<<<<

-- ==== Sys2Proof/Machine/SeqToken.lean ====
section
/-! DEFINITION. Sys2Proof/Machine/SeqToken.lean: token and round injection (R259 to R265) and launches (R268). -/

namespace Sys2Proof.Machine

/-! ### Injection ports (R259, R260) -/

/-- The injection port that a value names: the block, the source unit and the port as it stands; none where the value is
not valid (R259). A port that has not been used yet stands at the first round of its load (R260). -/
def State.injPort (s : State) (v : DWord) : Option (RCtx × Nat × Run × Port) :=
  if field v 63 10 ≠ 0 then none
  else
    let k : Fin 8 := Fin.ofNat 8 (field v 9 7)
    let u := field v 6 0
    match s.rctx s.cur k with
    | none => none
    | some x =>
      let w := x.image.unit u
      match s.run x.gid with
      | none => none
      | some r =>
        if u < x.image.count && uOp w == 0x88 && uImm w % 4 == 0 then
          let fresh : Port :=
            { tile := s.cur.val, strand := k.val, unit := u, round := r.first, seq := 0, used := false, closed := false, refuses := none, items := [] }
          some (x, u, r, (r.ports.find? (fun p => p.tile == s.cur.val && p.strand == k.val && p.unit == u)).getD fresh)
        else none

/-- The state with an injection port set. -/
def State.setPort (s : State) (g : Word) (p : Port) : State :=
  s.modRun g (fun r => { r with
    ports := (r.ports.filter (fun q => !(q.tile == p.tile && q.strand == p.strand && q.unit == p.unit))) ++ [p] })

/-- Whether a port's edge has a free slot (R260). -/
def State.portRoom (s : State) (x : RCtx) (u : Nat) (p : Port) : Bool :=
  slotsTaken ((s.unitAt x u).reply ++ p.items) < sourceDepth x.image u

/-- An injection through the port that rd(b) names: the checks every injection makes, then f with the port. -/
def portInstr (i : Instr) (p : BitVec 2) (b : BitVec 5) (f : DWord → RCtx → Nat → Run → Port → State → State) (s : State) :
    Host.Outcome State Fault Refusal :=
  seqInstr i p 5 (fun e s =>
    match s.injPort (s.me.rd b) with
    | none => s.cfgError 8 0xFF 0
    | some (x, u, r, q) => f e x u r q s) s

/-- An item appended to a port's edge, which then compresses (R418), or a stall while the edge has no free slot (R260). -/
def State.inject (s : State) (i : Instr) (x : RCtx) (u : Nat) (q : Port) (item : Item) (next : Port) : State :=
  if s.portRoom x u q then
    let (reply, items) := packSupply (bwThresh (x.image.bind u)) (s.unitAt x u).reply (q.items ++ [item])
    ((s.modUnit x u (fun v => { v with reply := reply })).setPort x.gid { next with used := true, items := items }).nextMe
  else s.stallMe i .retry

/-- Where a token that software tags with an error comes from: the source unit of its port; its rollback grows to its
round (R265). -/
def State.portOrigin (s : State) (x : RCtx) (u : Nat) (q : Port) : Origin :=
  ⟨s.cur.val, (s.strand x.t x.k).ordinal, x.key, u, x.copyId u 0, q.seq, q.round, false, 0, 0, 0, 0xFFFF_FFFF#32, false, none, none, none, none⟩

/-- tok.put (R261). -/
def execTokPut (p : BitVec 2) (a b : BitVec 5) (t : BitVec 7) (s : State) : Host.Outcome State Fault Refusal :=
  portInstr (.tokPut p a b t) p b (fun e x u _ q s =>
    let v := s.me.rd a ^^^ e
    let tag : Byte := t.setWidth 8
    let cause := field v 31 24
    if q.closed || q.refuses.isSome then s.cfgError 9 0xFF 0
    else if tag.getLsbD 2 && (cause = 0 || 7 < cause) then s.cfgError 0xA 0xFF 0
    else
      let payload : Word := if tag.getLsbD 6 then 0#32 else v.setWidth 32
      let item : Item := { words := [payload], tag := tag }
      let item := if item.isError then { item with origin := some (s.portOrigin x u q) } else item
      s.inject (.tokPut p a b t) x u q item { q with seq := q.seq + 1 }) s

/-- rnd.end (R262): the marker, then its timestamp is judged (R140, R141). A port that would emit a marker for round 0xFFFF_FFFF stops
the load instead (R94). -/
def execRndEnd (p : BitVec 2) (a b : BitVec 5) (s : State) : Host.Outcome State Fault Refusal :=
  portInstr (.rndEnd p a b) p b (fun e x u _ q s =>
    let ts : Word := (s.me.rd a ^^^ e).setWidth 32
    if q.closed || q.refuses.isSome then s.cfgError 9 0xFF 0
    else if 0xFFFF_FFFF ≤ q.round && s.portRoom x u q then s.punctuationFault x.gid q.round
    else
      let s1 := s.inject (.rndEnd p a b) x u q (markerItem 0 (BitVec.ofNat 32 q.round)) { q with round := q.round + 1, seq := 0 }
      if s1.me.stall.isSome then s1 else s1.noteTimestamp x.gid q.round ts) s

/-- rnd.graph (R263). -/
def execRndGraph (p : BitVec 2) (b : BitVec 5) (s : State) : Host.Outcome State Fault Refusal :=
  portInstr (.rndGraph p b) p b (fun _ x u _ q s =>
    if q.closed || q.refuses.isSome || q.seq ≠ 0 then s.cfgError 9 0xFF 0
    else s.inject (.rndGraph p b) x u q (markerItem 2 (BitVec.ofNat 32 q.round - 1#32)) { q with closed := true }) s

/-- rnd.redo (R264). -/
def execRndRedo (p : BitVec 2) (a b : BitVec 5) (s : State) : Host.Outcome State Fault Refusal :=
  portInstr (.rndRedo p a b) p b (fun e x _ _ q s =>
    let v := field (s.me.rd a ^^^ e) 31 0
    if q.refuses = some v then (s.setPort x.gid { q with round := v, seq := 0, refuses := none }).nextMe
    else s.cfgError 9 0xFF 0) s

/-! ### Launches (R268) -/

/-- Whether a queue number takes launches: the partition has enabled the queue and it is device-owned (R268, R343). -/
def State.queueLaunches (s : State) (p : Fin 16) (n : Nat) : Bool :=
  n < 64 && ((s.part p).queues[Fin.ofNat 64 n]).enabled && ((s.part p).queues[Fin.ofNat 64 n]).deviceOwned

/-- A launch record held pending for the sequencer's current round; the ninth stalls, and keeps the record, which is read
once (R268). -/
def State.pend (s : State) (i : Instr) (queue : Nat) (bytes : List Byte) : State :=
  match s.runOfTile s.cur.val with
  | none => s.nextMe
  | some r =>
    if 8 ≤ (r.launches.filter (fun l => l.tile == s.cur.val)).length then s.stallMe i (.kept queue bytes)
    else (s.modRun r.gid (fun x => { x with launches := x.launches ++ [⟨s.cur.val, r.currentRound s.cur.val, queue, bytes⟩] })).nextMe

/-- launch (R268). -/
def execLaunch (p : BitVec 2) (a b : BitVec 5) (s : State) : Host.Outcome State Fault Refusal :=
  seqInstr (.launch p a b) p 5 (fun e s =>
    let va := s.me.rd a ^^^ e
    let q := (s.me.rd b).toNat
    if va.toNat % 64 ≠ 0 then s.trapMe 2 va
    else if !s.queueLaunches (s.partOfTile s.cur.val) q then s.cfgError 0xC 0xFF q
    else
      match s.seqLoad .global va 64 with
      | (.trap code tval, s1) => s1.trapMe code tval
      | (.ok v, s1) => s1.pend (.launch p a b) q (leBytes 64 v)) s

end Sys2Proof.Machine
end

>>>>

> What the task requires
All of the data, start to finish: please output it exactly.

> Answer box
-- ==== Sys2Proof/Machine/SeqToken.lean ====
section
/-! DEFINITION. Sys2Proof/Machine/SeqToken.lean: token and round injection (R259 to R265) and launches (R268). -/

namespace Sys2Proof.Machine

/-! ### Injection ports (R259, R260) -/

/-- The injection port that a value names: the block, the source unit and the port as it stands; none where the value is
not valid (R259). A port that has not been used yet stands at the first round of its load (R260). -/
def State.injPort (s : State) (v : DWord) : Option (RCtx × Nat × Run × Port) :=
  if field v 63 10 ≠ 0 then none
  else
    let k : Fin 8 := Fin.ofNat 8 (field v 9 7)
    let u := field v 6 0
    match s.rctx s.cur k with
    | none => none
    | some x =>
      let w := x.image.unit u
      match s.run x.gid with
      | none => none
      | some r =>
        if u < x.image.count && uOp w == 0x88 && uImm w % 4 == 0 then
          let fresh : Port :=
            { tile := s.cur.val, strand := k.val, unit := u, round := r.first, seq := 0, used := false, closed := false, refuses := none, items := [] }
          some (x, u, r, (r.ports.find? (fun p => p.tile == s.cur.val && p.strand == k.val && p.unit == u)).getD fresh)
        else none

/-- The state with an injection port set. -/
def State.setPort (s : State) (g : Word) (p : Port) : State :=
  s.modRun g (fun r => { r with
    ports := (r.ports.filter (fun q => !(q.tile == p.tile && q.strand == p.strand && q.unit == p.unit))) ++ [p] })

/-- Whether a port's edge has a free slot (R260). -/
def State.portRoom (s : State) (x : RCtx) (u : Nat) (p : Port) : Bool :=
  slotsTaken ((s.unitAt x u).reply ++ p.items) < sourceDepth x.image u

/-- An injection through the port that rd(b) names: the checks every injection makes, then f with the port. -/
def portInstr (i : Instr) (p : BitVec 2) (b : BitVec 5) (f : DWord → RCtx → Nat → Run → Port → State → State) (s : State) :
    Host.Outcome State Fault Refusal :=
  seqInstr i p 5 (fun e s =>
    match s.injPort (s.me.rd b) with
    | none => s.cfgError 8 0xFF 0
    | some (x, u, r, q) => f e x u r q s) s

/-- An item appended to a port's edge, which then compresses (R418), or a stall while the edge has no free slot (R260). -/
def State.inject (s : State) (i : Instr) (x : RCtx) (u : Nat) (q : Port) (item : Item) (next : Port) : State :=
  if s.portRoom x u q then
    let (reply, items) := packSupply (bwThresh (x.image.bind u)) (s.unitAt x u).reply (q.items ++ [item])
    ((s.modUnit x u (fun v => { v with reply := reply })).setPort x.gid { next with used := true, items := items }).nextMe
  else s.stallMe i .retry

/-- Where a token that software tags with an error comes from: the source unit of its port; its rollback grows to its
round (R265). -/
def State.portOrigin (s : State) (x : RCtx) (u : Nat) (q : Port) : Origin :=
  ⟨s.cur.val, (s.strand x.t x.k).ordinal, x.key, u, x.copyId u 0, q.seq, q.round, false, 0, 0, 0, 0xFFFF_FFFF#32, false, none, none, none, none⟩

/-- tok.put (R261). -/
def execTokPut (p : BitVec 2) (a b : BitVec 5) (t : BitVec 7) (s : State) : Host.Outcome State Fault Refusal :=
  portInstr (.tokPut p a b t) p b (fun e x u _ q s =>
    let v := s.me.rd a ^^^ e
    let tag : Byte := t.setWidth 8
    let cause := field v 31 24
    if q.closed || q.refuses.isSome then s.cfgError 9 0xFF 0
    else if tag.getLsbD 2 && (cause = 0 || 7 < cause) then s.cfgError 0xA 0xFF 0
    else
      let payload : Word := if tag.getLsbD 6 then 0#32 else v.setWidth 32
      let item : Item := { words := [payload], tag := tag }
      let item := if item.isError then { item with origin := some (s.portOrigin x u q) } else item
      s.inject (.tokPut p a b t) x u q item { q with seq := q.seq + 1 }) s

/-- rnd.end (R262): the marker, then its timestamp is judged (R140, R141). A port that would emit a marker for round 0xFFFF_FFFF stops
the load instead (R94). -/
def execRndEnd (p : BitVec 2) (a b : BitVec 5) (s : State) : Host.Outcome State Fault Refusal :=
  portInstr (.rndEnd p a b) p b (fun e x u _ q s =>
    let ts : Word := (s.me.rd a ^^^ e).setWidth 32
    if q.closed || q.refuses.isSome then s.cfgError 9 0xFF 0
    else if 0xFFFF_FFFF ≤ q.round && s.portRoom x u q then s.punctuationFault x.gid q.round
    else
      let s1 := s.inject (.rndEnd p a b) x u q (markerItem 0 (BitVec.ofNat 32 q.round)) { q with round := q.round + 1, seq := 0 }
      if s1.me.stall.isSome then s1 else s1.noteTimestamp x.gid q.round ts) s

/-- rnd.graph (R263). -/
def execRndGraph (p : BitVec 2) (b : BitVec 5) (s : State) : Host.Outcome State Fault Refusal :=
  portInstr (.rndGraph p b) p b (fun _ x u _ q s =>
    if q.closed || q.refuses.isSome || q.seq ≠ 0 then s.cfgError 9 0xFF 0
    else s.inject (.rndGraph p b) x u q (markerItem 2 (BitVec.ofNat 32 q.round - 1#32)) { q with closed := true }) s

/-- rnd.redo (R264). -/
def execRndRedo (p : BitVec 2) (a b : BitVec 5) (s : State) : Host.Outcome State Fault Refusal :=
  portInstr (.rndRedo p a b) p b (fun e x _ _ q s =>
    let v := field (s.me.rd a ^^^ e) 31 0
    if q.refuses = some v then (s.setPort x.gid { q with round := v, seq := 0, refuses := none }).nextMe
    else s.cfgError 9 0xFF 0) s

/-! ### Launches (R268) -/

/-- Whether a queue number takes launches: the partition has enabled the queue and it is device-owned (R268, R343). -/
def State.queueLaunches (s : State) (p : Fin 16) (n : Nat) : Bool :=
  n < 64 && ((s.part p).queues[Fin.ofNat 64 n]).enabled && ((s.part p).queues[Fin.ofNat 64 n]).deviceOwned

/-- A launch record held pending for the sequencer's current round; the ninth stalls, and keeps the record, which is read
once (R268). -/
def State.pend (s : State) (i : Instr) (queue : Nat) (bytes : List Byte) : State :=
  match s.runOfTile s.cur.val with
  | none => s.nextMe
  | some r =>
    if 8 ≤ (r.launches.filter (fun l => l.tile == s.cur.val)).length then s.stallMe i (.kept queue bytes)
    else (s.modRun r.gid (fun x => { x with launches := x.launches ++ [⟨s.cur.val, r.currentRound s.cur.val, queue, bytes⟩] })).nextMe

/-- launch (R268). -/
def execLaunch (p : BitVec 2) (a b : BitVec 5) (s : State) : Host.Outcome State Fault Refusal :=
  seqInstr (.launch p a b) p 5 (fun e s =>
    let va := s.me.rd a ^^^ e
    let q := (s.me.rd b).toNat
    if va.toNat % 64 ≠ 0 then s.trapMe 2 va
    else if !s.queueLaunches (s.partOfTile s.cur.val) q then s.cfgError 0xC 0xFF q
    else
      match s.seqLoad .global va 64 with
      | (.trap code tval, s1) => s1.trapMe code tval
      | (.ok v, s1) => s1.pend (.launch p a b) q (leBytes 64 v)) s

end Sys2Proof.Machine
end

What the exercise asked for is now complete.